The National Oceanic and Atmospheric Administration (NOAA) Climate Prediction Center forecast that the drier-than-average conditions may last through April.

NOAA said Northern California will continue deeper into drought through the end of April, citing that the "persistent high pressure over the North Pacific Ocean is expected to continue, diverting storm systems to the north and south and away from California and parts of the Southwest," as The Weather Channel reported.

As the climate crisis escalates and the world continues to heat up, California should expect to see water drawn out of its ecosystem, making the state warmer and drier. Increased heat will lead to further loss of snow, both as less falls and as more of it melts quickly, according to The Guardian.

"We aren't going to necessarily see less rain, it's just that that rain goes less far. That's a future where the flood risk extends, with bigger wetter storms in a warming world," said Swain, as The Guardian reported.

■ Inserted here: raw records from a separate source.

theorem witness_KeeperRegisterFile : (1 : Nat) ≠ 0 ∧ (31 : Nat) ≠ 0 ∧ (1 : Nat) ≠ 2 := by decide

/-- `awake` with an instruction at keeper 0's pc. -/
def withCode (w : Nat) : State := putLE .iram awake 0 w 4

theorem witness_FetchReadsImageRam :
    codeAt (withCode 0x00B50533) 0 0x00B50533 = true ∧
    badLE .iram (markByte .iram awake 1) ((markByte .iram awake 1).keeper 0).pc.toNat 2 = true ∧
    (let s : State := { keepers := [(0, { pc := 0x30000 })] }; iramSize ≤ (s.keeper 0).pc.toNat ∧ (s.keeper 0).pc.toNat < wramBase) ∧
    (let s : State := { keepers := [(0, { pc := 0x10040000 })] }; wramBase + wramSize ≤ (s.keeper 0).pc.toNat) := by decide

theorem witness_KeeperRegisterInstructions :
    keeperActs (withCode 0x00B50533) 0 = true ∧
    fetchInstr (withCode 0x00B50533) 0 = .word (some 0x00B50533) 4 (withCode 0x00B50533) ∧
    fld 0x00B50533 0 7 = 0x33 ∧ fld 0x00B50533 25 7 = 0x00 ∧ fld 0x00B50533 12 3 = 0 ∧
    fld 0x02B55533 25 7 = 0x01 ∧ fld 0x02B55533 12 3 = 5 := ⟨by decide, rfl, by decide⟩

theorem witness_KeeperJumpsAndBranches :
    (keeperActs (withCode 0x0080006F) 0 = true ∧
      fetchInstr (withCode 0x0080006F) 0 = .word (some 0x0080006F) 4 (withCode 0x0080006F) ∧ fld 0x0080006F 0 7 = 0x6F) ∧
    (fetchInstr (withCode 0x00008067) 0 = .word (some 0x00008067) 4 (withCode 0x00008067) ∧ fld 0x00008067 0 7 = 0x67 ∧
      fld 0x00008067 12 3 = 0) ∧
    (fetchInstr (withCode 0x00B57463) 0 = .word (some 0x00B57463) 4 (withCode 0x00B57463) ∧ fld 0x00B57463 0 7 = 0x63 ∧
      fld 0x00B57463 12 3 = 7) := ⟨⟨by decide, rfl, by decide⟩, ⟨rfl, by decide⟩, ⟨rfl, by decide⟩⟩

theorem witness_LoadTakesNewestBufferedStore :
    (4 : Nat) ∈ [1, 2, 4] ∧ 0xFFFFFFFF < 256 ^ 4 ∧ 0x3FFFC % 4 = 0 ∧ 0x3FFFC + 4 ≤ wramSize := by
  simp [wramSize]

theorem witness_StoreBufferDrainsInOrder :
    busRuns State.reset = false ∧
    (let s := awake.setKeeper 0 { awake.keeper 0 with sbuf := [⟨0x3FFFF, [1]⟩] }
     busRuns s = true ∧ (s.keeper 0).sbuf = [⟨0x3FFFF, [1]⟩]) := by decide

/-- `withCode` with keeper 0's register 10 at a value. -/
def withCodeX (w : Nat) (v : W32) : State := setX (withCode w) 0 10 v

theorem witness_KeeperMemoryInstructions :
    (keeperActs (withCodeX 0x00B52023 0x1003FFFC) 0 = true ∧
      fetchInstr (withCodeX 0x00B52023 0x1003FFFC) 0 = .word (some 0x00B52023) 4 (withCodeX 0x00B52023 0x1003FFFC) ∧
      fld 0x00B52023 12 3 = 2 ∧ fld 0x00B52023 0 7 = 0x23 ∧
      wramBase ≤ (xr (withCodeX 0x00B52023 0x1003FFFC) 0 (fld 0x00B52023 15 5) + immS 0x00B52023).toNat ∧
      (xr (withCodeX 0x00B52023 0x1003FFFC) 0 (fld 0x00B52023 15 5) + immS 0x00B52023).toNat < wramBase + wramSize ∧
      (xr (withCodeX 0x00B52023 0x1003FFFC) 0 (fld 0x00B52023 15 5) + immS 0x00B52023).toNat % 4 = 0) ∧
    (keeperActs (withCodeX 0x00052583 0xF0000001) 0 = true ∧
      fetchInstr (withCodeX 0x00052583 0xF0000001) 0 = .word (some 0x00052583) 4 (withCodeX 0x00052583 0xF0000001) ∧
      fld 0x00052583 12 3 = 2 ∧ fld 0x00052583 0 7 = 0x03 ∧
      (xr (withCodeX 0x00052583 0xF0000001) 0 (fld 0x00052583 15 5) + immI 0x00052583).toNat % 4 ≠ 0 ∧
      ((withCodeX 0x00052583 0xF0000001).keeper 0).inTrap = false) ∧
    (fetchInstr (withCodeX 0x00B52023 3) 0 = .word (some 0x00B52023) 4 (withCodeX 0x00B52023 3) ∧
      (xr (withCodeX 0x00B52023 3) 0 (fld 0x00B52023 15 5) + immS 0x00B52023).toNat % 4 ≠ 0) :=
  ⟨⟨by decide, rfl, by decide⟩, ⟨by decide, rfl, by decide⟩, ⟨rfl, by decide⟩⟩

theorem witness_KeeperTrapEntryAndDoubleFault :
    (keeperActs (withCode 0x00000073) 0 = true ∧ raises (withCode 0x00000073) 0 11 0 (withCode 0x00000073) ∧
      ((withCode 0x00000073).keeper 0).inTrap = false) ∧
    (let s := (withCode 0x00B5252F).setKeeper 0 { (withCode 0x00B5252F).keeper 0 with inTrap := true }
     keeperActs s 0 = true ∧ raises s 0 2 0 s ∧ (s.keeper 0).inTrap = true ∧
     fetchInstr s 0 = .word (some 0x00B5252F) 4 s ∧ fld 0x00B5252F 0 7 = 0x2F) ∧
    (keeperActs (withCode 0x30200073) 0 = true ∧
      fetchInstr (withCode 0x30200073) 0 = .word (some 0x30200073) 4 (withCode 0x30200073)) :=
  ⟨⟨by decide, .inr (.inr ⟨0x00000073, 4, withCode 0x00000073, rfl, rfl⟩), by decide⟩,
   ⟨by decide, .inr (.inr ⟨0x00B5252F, 4, _, rfl, rfl⟩), by decide, rfl, by decide⟩, ⟨by decide, rfl⟩⟩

The Guardian noted that while California's reservoirs are currently near capacity, the more immediate impact of the warm, dry winter will be how it raises the fire danger as trees and grasslands dry out.

"The plants and the forests don't benefit from the water storage reservoirs," said Swain, as The Mercury News reported. "If conditions remain very dry heading into summer, the landscape and vegetation is definitely going to feel it this year. From a wildfire perspective, the dry years do tend to be the bad fire years, especially in Northern California."